REQUIRED WORK:
In the entries below, find the lines that contain the word "FreeBitsClear" and copy them.

Stored items:
-- ==== Sys2Proof/Tests/Slice0.lean ====
section
/-! SUPPORT. Tests of the model against the spec's own words and vectors, and for each statement with
hypotheses a named witness that meets them. -/

namespace Sys2Proof.Tests

open Sys2Proof Sys2Proof.Machine

/-! ### Helpers -/

/-- `s` after one step on the word `w` at its port; `s` itself where the machine stops. -/
def feed (s : State) (w : Word) : State :=
  match step (s.withHost { s.host with port := [w] }) with
  | .next t => t
  | .fault _ => s
  | .refused _ => s

theorem inv_feed {s : State} (h : Inv s) (w : Word) : Inv (feed s w) := by
  unfold feed
  split
  · next t ht =>
    exact inv_nextMove (inv_nextDraw (inv_withHost (g := { s.host with port := [w] }) h h.busyUnseen
      h.resetHolds)) ht
  · exact h
  · exact h

/-- What `p` says of the next state; false where the machine stops. -/
def nextMeets (o : Host.Outcome State Fault Refusal) (p : State → Bool) : Bool :=
  match o with
  | .next t => p t
  | .fault _ => false
  | .refused _ => false

/-- A table of counts. -/
def tally (l : List (Byte × Nat)) : Vector (BitVec 32) 256 :=
  l.foldl (fun t p => setSym t p.1 (BitVec.ofNat 32 p.2)) (Vector.replicate 256 0#32)

/-- The engine in PACK with BUF[0], SUB_INDEX and the code of 'a' as given: the start of the vectors
V-P1 to V-P16. -/
def packing (b0 : Byte) (sub : BitVec 3) (len : BitVec 8) (code : BitVec 255) : State :=
  { State.reset with eng := { Engine.reset with
      phase := .pack
      buf := resetBuf ((Vector.replicate 34 0#8).set 0 b0) 0
      subIndex := sub
      codeLen := setSym Engine.reset.codeLen 0x61#8 len
      code := setSym Engine.reset.code 0x61#8 code } }

theorem packing_buf (b0 : Byte) (sub : BitVec 3) (len : BitVec 8) (code : BitVec 255)
    (h : FreeBitsClear b0 sub) : BufBetween (packing b0 sub len code).eng := by
  refine ⟨resetBuf_tail _ _, ?_⟩
  show FreeBitsClear (resetBuf _ 0)[0] sub
  rw [resetBuf_zero]
  simpa using h

/-- The bytes pushed, LAST_FILLED, SUB_INDEX, BUF[0] and PACKED_BITS after PACK 'a'. -/
def packGives (s : State) (pushed : List Byte) (filled : BitVec 6) (sub : BitVec 3) (b0 : Byte)
    (bits : BitVec 64) : Bool :=
  nextMeets (exec (.pack 0x61#8) s) fun t =>
    t.eng.out == pushed && t.eng.lastFilled == filled && t.eng.subIndex == sub &&
      t.eng.buf[0] == b0 && t.eng.packedBits == bits

/-- After an error: BUILD_TREE with nothing counted. -/
def failed : State := raiseError .emptyInput 0x03000000#32 State.reset

theorem inv_failed : Inv failed := inv_raiseError (inv_of_resetEngine rfl) (by simp) rfl rfl

/-- Reset of a build whose OUT has 11 entries: room for the whole output of a run over two symbols. -/
def start : State :=
  { State.reset with build := { flushPolicy := .pending, outDepth := some { beyondFirst := 10 } } }

/-- "aaab" (V-T1), counted; then after BUILD_TREE, BUILD_CODES and EMIT_HEADER. -/
def counted4 : State :=
  feed (feed (feed (feed start 0x02000061#32) 0x02000061#32) 0x02000061#32) 0x02000062#32
def tree4 : State := feed counted4 0x03000000#32
def codes4 : State := feed tree4 0x04000000#32
def header4 : State := feed codes4 0x05000000#32
def done4 : State :=
  feed (feed (feed (feed (feed header4 0x06000061#32) 0x06000061#32) 0x06000061#32) 0x06000062#32)
    0x07000000#32

theorem inv_counted4 : Inv counted4 :=
  inv_feed (inv_feed (inv_feed (inv_feed (inv_of_resetEngine rfl) _) _) _) _
theorem inv_tree4 : Inv tree4 := inv_feed inv_counted4 _
theorem inv_codes4 : Inv codes4 := inv_feed inv_tree4 _
theorem inv_header4 : Inv header4 := inv_feed inv_codes4 _
theorem inv_done4 : Inv done4 :=
  inv_feed (inv_feed (inv_feed (inv_feed (inv_feed inv_header4 _) _) _) _) _

/-- "z": one symbol, counted once; then after the three builds and one PACK. -/
def counted1 : State := feed State.reset 0x0200007A#32
def tree1 : State := feed counted1 0x03000000#32
def codes1 : State := feed tree1 0x04000000#32
def header1 : State := feed codes1 0x05000000#32
def packed1 : State := feed header1 0x0600007A#32
def done1 : State := feed packed1 0x07000000#32

theorem inv_counted1 : Inv counted1 := inv_feed (inv_of_resetEngine rfl) _
theorem inv_tree1 : Inv tree1 := inv_feed inv_counted1 _
theorem inv_codes1 : Inv codes1 := inv_feed inv_tree1 _
theorem inv_packed1 : Inv packed1 := inv_feed (inv_feed inv_codes1 _) _
theorem inv_done1 : Inv done1 := inv_feed inv_packed1 _

/-- The same state in a build with the other FLUSH_POLICY. -/
def withPolicy (p : FlushPolicy) (s : State) : State :=
  { s with build := { s.build with flushPolicy := p } }

theorem withPolicy_outDepth (p : FlushPolicy) (s : State) :
    (withPolicy p s).build.outDepth = s.build.outDepth := rfl

theorem withPolicy_eng (p : FlushPolicy) (s : State) : (withPolicy p s).eng = s.eng := rfl

theorem inv_withPolicy (p : FlushPolicy) {s : State} (h : Inv s) : Inv (withPolicy p s) where
  counted := h.counted
  tables := h.tables
  totalBound := h.totalBound
  queueEmpty := h.queueEmpty
  errorRecorded := h.errorRecorded
  noErrorNoWord := h.noErrorNoWord
  idleBuf := h.idleBuf
  waits := h.waits
  busyUnseen := h.busyUnseen
  outFits := h.outFits
  resetHolds := h.resetHolds

/-- Every byte value counted once: the most symbols. -/
def full : State :=
  { State.reset with eng := { Engine.reset with
      freq := Vector.replicate 256 1#32, nsym := 256#9, totalCount := 256#32 } }

theorem full_sum : countSum full.eng.freq = 256 := by
  show ((symbols.map fun s => (symAt (Vector.replicate 256 1#32) s).toNat)).sum = 256
  simp only [symAt_replicate]
  rw [List.map_const', List.sum_replicate, symbols_length]; rfl

theorem full_present : presentSymbols full.eng.freq = symbols := by
  refine List.filter_eq_self.mpr fun s _ => ?_
  show (symAt (Vector.replicate 256 1#32) s != 0#32) = true
  rw [symAt_replicate]; rfl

SOLUTION:
    (h : FreeBitsClear b0 sub) : BufBetween (packing b0 sub len code).eng := by
  show FreeBitsClear (resetBuf _ 0)[0] sub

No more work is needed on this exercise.